A disputa entre iPhone 18 Pro e iPhone Duo revela bem mais que um celular comum diante de outro que dobra. O modelo Pro conserva 11 recursos de câmera, sensores e controles que a Apple retirou do aparelho mais caro da geração.
Como quatro desses pontos são formatos ou funções de captura, eles não representam peças separadas, embora dependam do conjunto fotográfico exclusivo do Pro.
Em resposta, o Duo traz tela interna de 7,6 polegadas, Apple Pencil e multitarefa, enquanto o 18 Pro prioriza fotografia e vídeo profissional.
| Diferença | iPhone 18 Pro | iPhone Duo |
|---|---|---|
| Teleobjetiva | 48 MP, alcance de 8x | Não tem; 2x pela principal |
| Abertura variável | f/1.48, f/1.8, f/2.8 e f/4 | Abertura fixa |
| Câmera frontal externa | 18 MP | 12 MP |
| Biometria | Face ID | Touch ID lateral |
| Sensor LiDAR | Sim | Não |
| Botão de Ação | Sim | Não |
| Captura profissional | ProRAW, ProRes RAW e controles manuais | HEIF, JPEG, HEVC e H.264 |
| Conteúdo espacial | Foto e vídeo | Não grava |
1. O iPhone 18 Pro tem uma teleobjetiva dedicada
O trio traseiro do 18 Pro inclui uma teleobjetiva Fusion de 48 MP, com distância equivalente a 200 mm, abertura f/2.8 e estabilização óptica tridimensional por deslocamento de sensor.
É a lente usada para aproximar assunto distante sem depender da câmera principal.

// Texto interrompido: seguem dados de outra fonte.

/-- SEG registers of segment i of context x (R379, R380, R410, log 112). -/
def State.writeSeg (s : State) (x i o v : Nat) : State :=
  if !s.dev.ctxExists x then s
  else if o = 0x14 then s.after (if v.testBit 0 then execSegEnable x i v s else execSegDisable x i v s)
  else if 0x14 < o then s
  else if (s.dev.seg x i).enable then s.badSeatCmd (x / 16)
  else
    { s with dev := s.dev.updSeg x i fun g =>
        if o = 0x00 then { g with vbase := setLo g.vbase (v / 65536 * 65536) }
        else if o = 0x04 then { g with vbase := setHi g.vbase (v % 65536) }
        else if o = 0x08 then { g with pbase := setLo g.pbase (v / 65536 * 65536) }
        else if o = 0x0C then { g with pbase := setHi g.pbase (v % 256) }
        else { g with length := v % 2 ^ 21 } }

/-- A memory stack's registers (R368). -/
def State.writeMem (s : State) (x o v : Nat) : State :=
  if o = 0x004 then (if v.testBit 0 then s.after (execMemClearTempMax x s) else s)
  else if o = 0x01C then s.after (execMemSpareBaseWrite x v s)
  else if 0x8000 ≤ o ∧ o < 0x10000 then s.after (execFrameRemapWrite x ((o - 0x8000) / 4) v s)
  else s

/-- QLK (R456, R475 to R477, R590). -/
def State.writeQlk (s : State) (o v : Nat) : State :=
  if o < 0x8000 then
    if o % 0x1000 = 4 then
      (match v % 4 with
        | 0 => s
        | 1 => s.after (execQlkRetrain (o / 0x1000) s)
        | _ => s.setLeaf .qlk 6)
    else s
  else if o = 0x8010 then { s with dev := { s.dev with qlk := { s.dev.qlk with select := v % 1024 } } }
  else if 0x9000 ≤ o ∧ o < 0x9080 then s.after (execQlkExcludeWrite ((o - 0x9000) / 4) v s)
  else if 0x10000 ≤ o ∧ o < 0x11000 then s.after (execQlkRouteWrite ((o - 0x10000) / 4) v s)
  else s

/-- A check-value unit's registers (R493, R514). -/
def State.writeUnit (s : State) (u o v : Nat) : State :=
  let put := fun (f : ChkUnit → ChkUnit) => ({ s with dev := s.dev.updUnit u f } : State)
  if o = 0x00 then s.after (execChkStart u v s)
  else if o = 0x08 then put fun k => { k with addr := setLo k.addr v }
  else if o = 0x0C then put fun k => { k with addr := setHi k.addr (v % 256) }
  else if o = 0x10 then put fun k => { k with len := setLo k.len v }
  else if o = 0x14 then put fun k => { k with len := setHi k.len (v % 256) }
  else if o = 0x18 then put fun k => { k with seed := setLo k.seed v }
  else if o = 0x1C then put fun k => { k with seed := setHi k.seed v }
  else if o = 0x20 then put fun k => { k with seq := v }
  else if o = 0x24 then put fun k => { k with expect := setLo k.expect v }
  else if o = 0x28 then put fun k => { k with expect := setHi k.expect v }
  else if o = 0x2C then s.after (execChkRunningWrite u false v s)
  else if o = 0x30 then s.after (execChkRunningWrite u true v s)
  else s

/-- TST (R503, R516, R590). -/
def State.writeTst (s : State) (o v : Nat) : State :=
  if o = 0x000 then
    (match v % 16 with
      | 0 => s
      | 1 => s.after (execTstLoad s)
      | 2 => s.after (execTstValidate s)
      | 3 => s.after (execTstStart s)
      | 4 => s.after (execTstStop s)
      | 5 => s.after (execTstDiscard s)
      | _ => s.setLeaf .tst 5)
  else if o = 0x010 then { s with tst := { s.tst with src := setLo s.tst.src (v / 64 * 64) } }
  else if o = 0x014 then { s with tst := { s.tst with src := setHi s.tst.src v } }
  else if o = 0x018 then { s with tst := { s.tst with srcLen := v % 2 ^ 25 } }
  else if o = 0x01C then s.after (execTstCtrlWrite v s)
  else if o = 0x03C then { s with tst := { s.tst with fenceSelect := v % 4096 } }
  else s

/-- PWR and CLK (R534, R538, R551). -/
def State.writePwr (s : State) (o v : Nat) : State :=
  if o = 0x004 then (if v.testBit 16 then s.after (execPwrPeakClear s) else s)
  else if o = 0x008 then s.after (execPwrLimitWrite v s)
  else if o = 0x01C then s.resetWrite v
  else if o = 0x4010 then { s with pwr := { s.pwr with clusterSelect := v % 64 } }
  else if o = 0x4018 then s.after (execClkQuarantine v s)
  else s

/-- MGT_SPDM_CTRL (R552): GO submits the request in MGT_SPDM_BUF; while BUSY it is ignored and sets BAD_COMMAND (log 114). -/
def State.writeSpdm (s : State) (v : Nat) : State :=
  let s : State := { s with mgt := { s.mgt with spdmLength := v % 2 ^ 13 } }
  if !v.testBit 31 then s
  else if s.mgt.spdmBusy then s.setLeaf .mgt 5
  else { s with mgt := { s.mgt with spdmBusy := true } }

/-- MGT (R544, R552, R590). -/
def State.writeMgt (s : State) (o v : Nat) : State :=
  if o = 0x020 then
    (match v % 16 with
      | 0 => s
      | 1 => s.after (execFwStage s)
      | 2 => s.after (execFwClear s)
      | _ => s.setLeaf .mgt 5)
  else if o = 0x028 then { s with mgt := { s.mgt with src := setLo s.mgt.src (v / 64 * 64) } }
  else if o = 0x02C then { s with mgt := { s.mgt with src := setHi s.mgt.src v } }
  else if o = 0x030 then { s with mgt := { s.mgt with srcLen := v % 2 ^ 25 } }
  else if o = 0x200 then s.writeSpdm v
  else if 0x1000 ≤ o ∧ o < 0x2000 then
    { s with mgt := { s.mgt with spdmBuf :=
        (leBytes 4 v).zipIdx.foldl (fun (m : SMap Byte) (q : Byte × Nat) => SMap.put 0 m (o - 0x1000 + q.2) q.1) s.mgt.spdmBuf } }
  else s

/-- A 32-bit write to PF BAR0 (R553): registers that are RO, and offsets without a register, do not change (R554). -/
def State.writePf (s : State) (o v : Nat) : State :=
  match leafAt .pf o, maskAt .pf o with
  | some p, _ => s.writeLeaf p v
  | none, some p => s.writeMask p v
  | none, none =>
    if o < 0x10000 then s.writeGlb o v
    else if o < 0x20000 then s.writeAtn (o - 0x10000) v
    else if o < 0x21000 then s.writeLay (o - 0x20000) v
    else if 0x100000 ≤ o ∧ o < 0x140000 then (if o % 64 = 0x34 then s.writeRingCtrl ((o - 0x100000) / 64) v else s)
    else if 0x200000 ≤ o ∧ o < 0x208000 then
      (if o % 0x100 = 0x28 then s.after (execSltRecheckWrite ((o - 0x200000) / 0x100) v s) else s)
    else if 0x300000 ≤ o ∧ o < 0x340000 then (if o % 0x1000 = 4 then s.writeSeatCmd ((o - 0x300000) / 0x1000) v else s)
    else if 0x400000 ≤ o ∧ o < 0x440000 then s.writeSeg ((o - 0x400000) / 0x100) (o % 0x100 / 0x20) (o % 0x20) v
    else if 0x800000 ≤ o ∧ o < 0xE00000 then s.writeMem ((o - 0x800000) / 0x80000) (o % 0x80000) v
    else if 0x1800000 ≤ o ∧ o < 0x1811000 then s.writeQlk (o - 0x1800000) v
    else if 0x1C00000 ≤ o ∧ o < 0x1C01800 then s.writeUnit ((o - 0x1C00000) / 0x100) (o % 0x100) v
    else if 0x1E00000 ≤ o ∧ o < 0x1E01000 then s.writeTst (o - 0x1E00000) v
    else if 0x1F00000 ≤ o ∧ o < 0x1F04020 then s.writePwr (o - 0x1F00000) v
    else if 0x1F80000 ≤ o ∧ o < 0x1F82000 then s.writeMgt (o - 0x1F80000) v
    else s

/-! ## Seat BAR0 -/

/-- A command on the ring of a seat with a local index; with no such ring nothing happens. -/
def State.onRing (s : State) (n k : Nat) (f : Nat → State) : State :=
  match s.dev.ringOf n k with
  | some i => f i
  | none => s

/-- A 32-bit write to the BAR0 of VF n + 1, outside the doorbell page (R557). -/
def State.writeVf (s : State) (n o v : Nat) : State :=
  match leafAt (.vf n) o, maskAt (.vf n) o with
  | some p, _ => s.writeLeaf p v
  | none, some p => s.writeMask p v
  | none, none =>
    if 0x800 ≤ o ∧ o < 0x1000 then
      (if o % 32 = 0 ∧ v.testBit 0 = true then s.onRing n ((o - 0x800) / 32) fun i => s.after (execExcRecordClear i s) else s)
    else if 0x1000 ≤ o ∧ o < 0x1400 then
      (if o % 16 = 0 then s.onRing n ((o - 0x1000) / 16) fun i => s.after (execRingModeWrite i v s)
       else if o % 16 = 4 then s.onRing n ((o - 0x1000) / 16) fun i => s.writeRingCtrl i v else s)
    else if o = 0x1408 then { s with dev := s.dev.updSeat n fun k => { k with notify := clearLo k.notify v } }
    else if o = 0x140C then { s with dev := s.dev.updSeat n fun k => { k with notify := clearHi k.notify v } }
    else if o = 0x1504 then { s with dev := s.dev.updFn (n + 1) fun f => { f with mask := v % 4096 } }
    else if o = 0x1508 then (if v.testBit 0 then s.after (execSeatAtnRearm n s) else s)
    else if o = 0x1510 then (if v.testBit 31 then { s with dev := s.dev.updFn (n + 1) fun f => { f with first := none } } else s)
    else if o = 0x3000 then { s with dev := s.dev.updSeat n fun k => { k with logSelect := v % 64 } }
    else if 0x7000 ≤ o ∧ o < 0x7010 then { s with dev := s.dev.writeMsix (n + 1) ((o - 0x7000) / 4) v }
    else if 0x9000 ≤ o ∧ o < 0xA000 then s.after (execMailboxWrite n (o - 0x9000) (leBytes 4 v) s)
    else s

/-- A doorbell: one 64-bit write, taken as one event (R21, R137, R138). -/
def State.writeDoorbell (s : State) (n o v : Nat) : State :=
  if o % 64 = 0 then s.after (execSubmissionDoorbell n (o / 64) v s)
  else if o % 64 = 8 then s.after (execCompletionDoorbell n (o / 64) v s)
  else s

/-! ## The commands -/

/-- An offset in the doorbell page of a VF (R137). -/
def inDoorbells (fn : Fn) (o : Nat) : Bool :=
  match fn with
  | .pf => false
  | .vf _ => decide (0x8000 ≤ o) && decide (o < 0x9000)

/-- The offset is a doorbell, which a write of another size than 64 bits does not reach (R21, R137). -/
def isDoorbell (fn : Fn) (o : Nat) : Bool := inDoorbells fn o && (o % 64 == 0 || o % 64 == 8)

/-- An access has a size and an alignment that R21 permits (log 113). -/
def accessOk (fn : Fn) (o size : Nat) (isRead : Bool) : Bool :=
  (size == 4 || size == 8) && o % size == 0 && (isRead || size == 8 || !isDoorbell fn o)

/-- An aligned 32-bit write (R19, R555, R557). -/
def State.write32 (s : State) (fn : Fn) (o v : Nat) : State :=
  if !s.reaches fn o then s
  else match fn with
    | .pf => s.writePf o v
    | .vf n => if (s.dev.seat n).state = .unused then s else s.writeVf n o v

/-- REGISTER_WRITE (R19 to R22): a write of 32 or, `wide`, 64 bits; the latter is two accesses, the lower address first, but for a
doorbell. -/
def execRegisterWrite (fn : Fn) (off : Nat) (wide : Bool) (v : Nat) (s : State) : Host.Outcome State Fault Refusal :=
  .next (if !s.present fn then s
    else if !accessOk fn off (if wide then 8 else 4) false then s.setLeaf .host 0
    else if !wide then s.write32 fn off (v % 2 ^ 32)
    else match fn with
      | .vf n =>
        if inDoorbells fn off then s.writeDoorbell n (off - 0x8000) (v % 2 ^ 64)
        else (s.write32 fn off (v % 2 ^ 32)).write32 fn (off + 4) (v / 2 ^ 32 % 2 ^ 32)
      | .pf => (s.write32 fn off (v % 2 ^ 32)).write32 fn (off + 4) (v / 2 ^ 32 % 2 ^ 32))

/-- BAD_ACCESS (R22): an access of another size or alignment has no effect on the device; a read returns 0xFFFF_FFFF; the
bad-access leaf sets (log 119). -/
def execBadAccess (fn : Fn) (off size : Nat) (isRead : Bool) (s : State) : Host.Outcome State Fault Refusal :=
  .next (if !s.present fn || accessOk fn off size isRead then s
    else
      let s := s.setLeaf .host 0
      if isRead then s.emit (.readData (leBytes 4 0xFFFFFFFF) false) else s)

/-- A 32-bit read of an aligned offset (R21, R162): the state it leaves, in which the read of a _LO register has latched its _HI
register, and the value it returns. -/
def State.read32 (s : State) (fn : Fn) (o : Nat) : State × Nat :=
  (if s.reaches fn o && latchesHi fn o then
      { s with dev := { s.dev with latches := s.dev.latches.put 0 (latchKey fn (o + 4)) (s.liveValue fn (o + 4)) } }
    else s, s.readValue fn o)

/-- An aligned 64-bit read (R21): two 32-bit reads, the lower address first, so that it shows a counter and its latched half as
one value. -/
def State.read64 (s : State) (fn : Fn) (o : Nat) : State × Nat :=
  let a := s.read32 fn o
  let b := a.1.read32 fn (o + 4)
  (b.1, a.2 + 2 ^ 32 * b.2)

/-- LATCHING_LO_READ (R162): the read of a _LO register returns it and latches its _HI register (log 120). -/
def execLatchingLoRead (fn : Fn) (off : Nat) (s : State) : Host.Outcome State Fault Refusal :=
  .next (if s.reaches fn off && latchesHi fn off then
      let r := s.read32 fn off
      r.1.emit (.readData (leBytes 4 r.2) false)
    else s)

/-- LEAF_CLEAR (R560): a write to a leaf register. -/
def execLeafClear (fn : Fn) (off v : Nat) (s : State) : Host.Outcome State Fault Refusal :=
  .next (match leafAt fn off with
    | some p =>
      let open_ : Bool := match fn with
        | .pf => s.reaches fn off
        | .vf n => s.reaches fn off && (s.dev.seat n).state != .unused
      if open_ then s.writeLeaf p v else s
    | none => s)

end Sys2Proof.Machine
end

No Duo há duas câmeras traseiras de 48 MP, principal e ultrawide, e seu zoom de 2x com qualidade óptica nasce de um recorte central. Funciona para retrato e aproximação curta, mas não substitui a distância focal do conjunto periscópico. Isso muda o enquadramento.
2. O alcance óptico chega a 8x, contra 2x
A distância aparece nos números: o 18 Pro aproxima em até 8x com qualidade óptica e alcança 40x no zoom digital, ao passo que o Duo para em 2x com qualidade óptica e 6x no digital.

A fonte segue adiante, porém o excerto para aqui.